Under new Section 205-a, a successor-in-interest or an assignee of the original plaintiff can only commence a new action if such party pleads and proves that the assignee is acting on behalf of the original plaintiff. Further, if the defendant has served an answer and the action has been terminated, in a new action based on the same transaction or occurrence or series of transactions (whether brought by the original plaintiff or a successor-in-interest or assignee thereof) any cause of action or defense that the defendant asserts will be considered timely “if such cause of action or defense was timely asserted in the prior action.” Section 205-a also provides that, where applicable, the original plaintiff (or a successor-in-interest acting on behalf of the original plaintiff) may only receive one six-month extension and no court shall allow the original plaintiff to receive more than one six-month extension.

Third, the Act amends Section 213(4) of the Rules to clarify that in any action where the statute of limitations is raised as a defense – and if that defense is based on a claim that the indebtedness was accelerated prior to or through commencement of a prior action – a plaintiff will be estopped from asserting that a mortgage instrument was not validly accelerated prior to or by way of commencement of a prior action. An exception exists if the prior action “was dismissed based on an expressed judicial determination, made upon a timely interposed defense, that the instrument was not validly accelerated.”

Further, in any quiet title action seeking cancellation and discharge of record of a mortgage instrument, a defendant will be estopped from asserting that the applicable statute of limitations period for commencement of an action has not expired because instrument was not validly accelerated prior to or by way of commencement of a prior action, “unless the prior action was dismissed based on an expressed judicial determination, made upon a timely interposed defense, that the instrument was not validly accelerated.”

Finally, the Act amends Section 3217 of the Rules, by adding a new Subsection (e), which clarifies that if the statute of limitations is raised as a defense in an action, and if the defense rests on a claim that the instrument was accelerated prior to or by virtue of the commencement of a prior action, the plaintiff cannot stop the tolling of the statute of limitations by asserting that the instrument was not validly accelerated unless the prior action was dismissed based on an express judicial determination regarding invalid acceleration.


In light of the Act’s curtailment of a servicer’s or investor’s ability to unilaterally suspend a foreclosure action, we recommend that mortgagees carefully review their pending mortgage foreclosure actions in New York state. At a minimum, the Act removes the ability of a holder or servicer in New York state to voluntarily discontinue a foreclosure action after acceleration of the indebtedness triggers the running of the statute of limitations.

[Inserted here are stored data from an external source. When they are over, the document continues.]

/-- R120, R22: with nothing presented the block is idle; the outputs are the model's free values, and memory stays. When
the caller stores into its own memory the bytes land there and nowhere else, and the block delivers nothing (the
caller's stores are the model's, log 22). -/
def Obligations.StepsWithoutAnOperation : Prop :=
  ∀ s : State,
    (s.pending = [] → ∃ t, step s = .next t ∧ t = { s with delivered := .nothing, draw := s.draw + 1 } ∧
      t.ports = Config.freeOutputs t.draw) ∧
    (∀ a bs rest, s.pending = .callerStores a bs :: rest → ∃ t, step s = .next t ∧ t.pending = rest ∧
      t.buf = s.buf ∧ t.delivered = .nothing ∧ (∀ k, k < bs.length → t.mem.read (a + k) = bs[k]?) ∧
      ∀ x, x < a ∨ a + bs.length ≤ x → t.mem.read x = s.mem.read x)

/-- R20, R34, R35, of the whole machine: a step changes a byte of memory only if it is one of the 17 that a presented
`ENC` places, or one that the caller itself stores. -/
def Obligations.OnlyEncAndTheCallerWriteMemory : Prop :=
  ∀ (s t : State) (a : Nat), step s = .next t → t.mem.read a ≠ s.mem.read a →
    (∃ e buf rest r, s.pending = .present e buf :: rest ∧ decode e = .instr (.enc r) ∧
      buf.base ≤ a ∧ a < buf.base + 17) ∨
    (∃ x bs rest, s.pending = .callerStores x bs :: rest ∧ x ≤ a ∧ a < x + bs.length)

/-- The reset state meets the invariant and has delivered nothing (R22); its empty queue and empty memory are the
model's choice (log 11, log 4). -/
def Obligations.ResetStateMeetsTheInvariant : Prop :=
  State.reset.Inv ∧ State.reset.delivered = .nothing ∧ State.reset.ports = Config.freeOutputs State.reset.draw ∧
    State.reset.mem = [] ∧ State.reset.pending = []

/-- Every step from every state that meets the invariant leads to one that meets it: memory keeps its canonical form,
every byte `OPENC` delivers is one of the ten (R71), and whatever `ENC` delivers is 17 bytes whose last is 0x00 or 0x01
(R55, R93). -/
def Obligations.EveryStepKeepsTheInvariant : Prop :=
  ∀ s t : State, s.Inv → step s = .next t → t.Inv
end

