-- ==== Sys2Proof/Tests/Slice0.lean ====
section
/-! SUPPORT. Tests. Expected values are those of 95_test_vectors.md (the table or program is named) or written out from
the spec's encoding; the witnesses show that the hypotheses of the statements can be met, clause by clause. -/

namespace Sys2Proof.Tests

open Sys2Proof.Machine

/-- The handed buffer has room for `n` bytes, at an odd address. -/
def room (n : Nat) : State := { State.reset with buf := { base := 0x1001, size := n } }

/-- The handed buffer holds exactly these bytes. -/
def holding (bs : List Byte) : State :=
  { State.reset with buf := { base := 0x1001, size := bs.length }, mem := Memory.writeBytes [] 0x1001 bs }

/-- What an outcome delivered, none for a stop. -/
def result : Host.Outcome State Fault Refusal → Option Delivered
  | .next s => some s.delivered
  | .fault _ => none
  | .refused _ => none

/-- Why an outcome was refused. -/
def refusal : Host.Outcome State Fault Refusal → Option Refusal
  | .next _ => none
  | .fault _ => none
  | .refused r => some r

/-- The record of S1. -/
def scenario : StatusRecord := ⟨0x3FC00000#32, 0x3E800000#32, 0x00000000#32, 1000#32, true⟩

/-- The first 16 bytes of S1. -/
def scenarioWords : List Byte :=
  [0x00#8, 0x00#8, 0xC0#8, 0x3F#8, 0x00#8, 0x00#8, 0x80#8, 0x3E#8, 0x00#8, 0x00#8, 0x00#8, 0x00#8, 0xE8#8, 0x03#8, 0x00#8, 0x00#8]

/-- The bytes of S1 but for the last, which is given. -/
def scenarioBytes (flag : Byte) : List Byte := scenarioWords ++ [flag]

/-! Decoding: the bytes of 30_encoding.md R56 and the selects of R59, bit by bit. -/

theorem test_decode_setSampleCount : decode (.cmd8 0b00000000#8) = .instr .setSampleCount := by decide
theorem test_decode_setAcqSampleRate : decode (.cmd8 0b00000001#8) = .instr .setAcqSampleRate := by decide
theorem test_decode_setInputSpeed : decode (.cmd8 0b00000010#8) = .instr .setInputSpeed := by decide
theorem test_decode_launchAq : decode (.cmd8 0b00000011#8) = .instr .launchAq := by decide
theorem test_decode_setFeedbackSampleRate : decode (.cmd8 0b00000100#8) = .instr .setFeedbackSampleRate := by decide
theorem test_decode_setP : decode (.cmd8 0b00000101#8) = .instr .setP := by decide
theorem test_decode_setI : decode (.cmd8 0b00000110#8) = .instr .setI := by decide
theorem test_decode_setD : decode (.cmd8 0b00000111#8) = .instr .setD := by decide
theorem test_decode_getStatus : decode (.cmd8 0b00001000#8) = .instr .getStatus := by decide
theorem test_decode_setFeedback : decode (.cmd8 0b00001001#8) = .instr .setFeedback := by decide
theorem test_decode_first_unknown : decode (.cmd8 0b00001010#8) = .rejected .unknownOpcode := by decide
theorem test_decode_last_unknown : decode (.cmd8 0b11111111#8) = .rejected .unknownOpcode := by decide
/-- P4 step 2 -/
theorem test_decode_opdec :
    decode (.fn2 ⟨0b00#2, 0b10001000#8, 0xF#4, 1#32, 2#32, 3#32, 4#32, 1#1, 5⟩) = .instr (.opdec 0x88#8) := by decide
/-- P5 at `b` = 9 -/
theorem test_decode_openc :
    decode (.fn2 ⟨0b01#2, 0xFF#8, 0b1001#4, 1#32, 2#32, 3#32, 4#32, 1#1, 5⟩) = .instr (.openc 9#4) := by decide
theorem test_decode_openc_not_an_opcode :
    decode (.fn2 ⟨0b01#2, 0x00#8, 0b1010#4, 0#32, 0#32, 0#32, 0#32, 0#1, 0⟩) = .rejected .notAnOpcode := by decide
/-- P1 step 3 -/
theorem test_decode_enc :
    decode (.fn2 ⟨0b10#2, 0xFF#8, 0xF#4, 0x3FC00000#32, 0x3E800000#32, 0x00000000#32, 0x000003E8#32, 1#1, 5⟩) =
      .instr (.enc scenario) := by decide
/-- P2 step 1 -/
theorem test_decode_dec :
    decode (.fn2 ⟨0b11#2, 0xFF#8, 0xF#4, 1#32, 2#32, 3#32, 4#32, 1#1, 19⟩) = .instr (.dec 19) := by decide
theorem test_decodeTableWord :
    decodeTableWord 8 0x08 = some .getStatus ∧ decodeTableWord 8 0x0A = none ∧
      decodeTableWord 2 0 = some (.opdec 0#8) ∧ decodeTableWord 2 1 = some (.openc 0#4) ∧
      decodeTableWord 2 2 = some (.enc ⟨0#32, 0#32, 0#32, 0#32, false⟩) ∧ decodeTableWord 2 3 = some (.dec 0) := by decide

/-! WellFormed: its one check refuses an ill-formed term, and takes the last well-formed one. -/

theorem test_wellFormed_refuses_tag : ¬ (Instr.openc 0xA#4).WellFormed := by decide
theorem test_wellFormed_takes_tag : (Instr.openc 0x9#4).WellFormed := by decide
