-- ==== Sys2Proof/WellFormed.lean ====
section
/-! DEFINITION. The checks on syntax and parameters. A command has no operand, so every `Instr` is well formed; what
can be ill formed is a pair of command-word fields (spec 30_encoding.md R72, R73) and a limb count
(00_scope.md R7). Each check is a Bool. -/

namespace Sys2Proof

/-- Reserved bits are not ignored: they must be 0 (spec 30_encoding.md R72). -/
def FormatC.rsvdClear (f : FormatC) : Bool := f.rsvd == 0

/-- Opcodes 0x01 to 0x05 are assigned; 0x00 and 0x06 to 0xFF are illegal (spec 30_encoding.md R71, R73). -/
def FormatC.opcodeAssigned (f : FormatC) : Bool := 0x01 ≤ f.opcode.toNat && f.opcode.toNat ≤ 0x05

/-- The fields are those of a legal command word. -/
def FormatC.wf (f : FormatC) : Bool := f.rsvdClear && f.opcodeAssigned

/-- No command has an operand field (spec 30_encoding.md R70, R74), so no constructor has anything to check. -/
def Instr.wf : Instr → Bool
  | .modmul => true
  | .modexp => true
  | .egcd => true
  | .modinv => true
  | .primetest => true

/-- W is a multiple of 32 with 32 ≤ W ≤ 8192, that is 1 ≤ L ≤ 256 (spec 00_scope.md R7). -/
def Config.limbsWf (limbs : Nat) : Bool := 1 ≤ limbs && limbs ≤ Config.maxLimbs

end Sys2Proof
end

Whether this will interfere with servicers’ contractual rights and ability – and obligations under the CFPB rules and New York Part 419 – to offer meaningful loss mitigation opportunities to borrowers remains to be seen. At least one judge thinks so. In a recent Order to Show Cause, a New York Supreme Court judge concluded that the Act violates the Contracts Clause of the U.S. Constitution and included an invitation for the New York Attorney General to weigh in.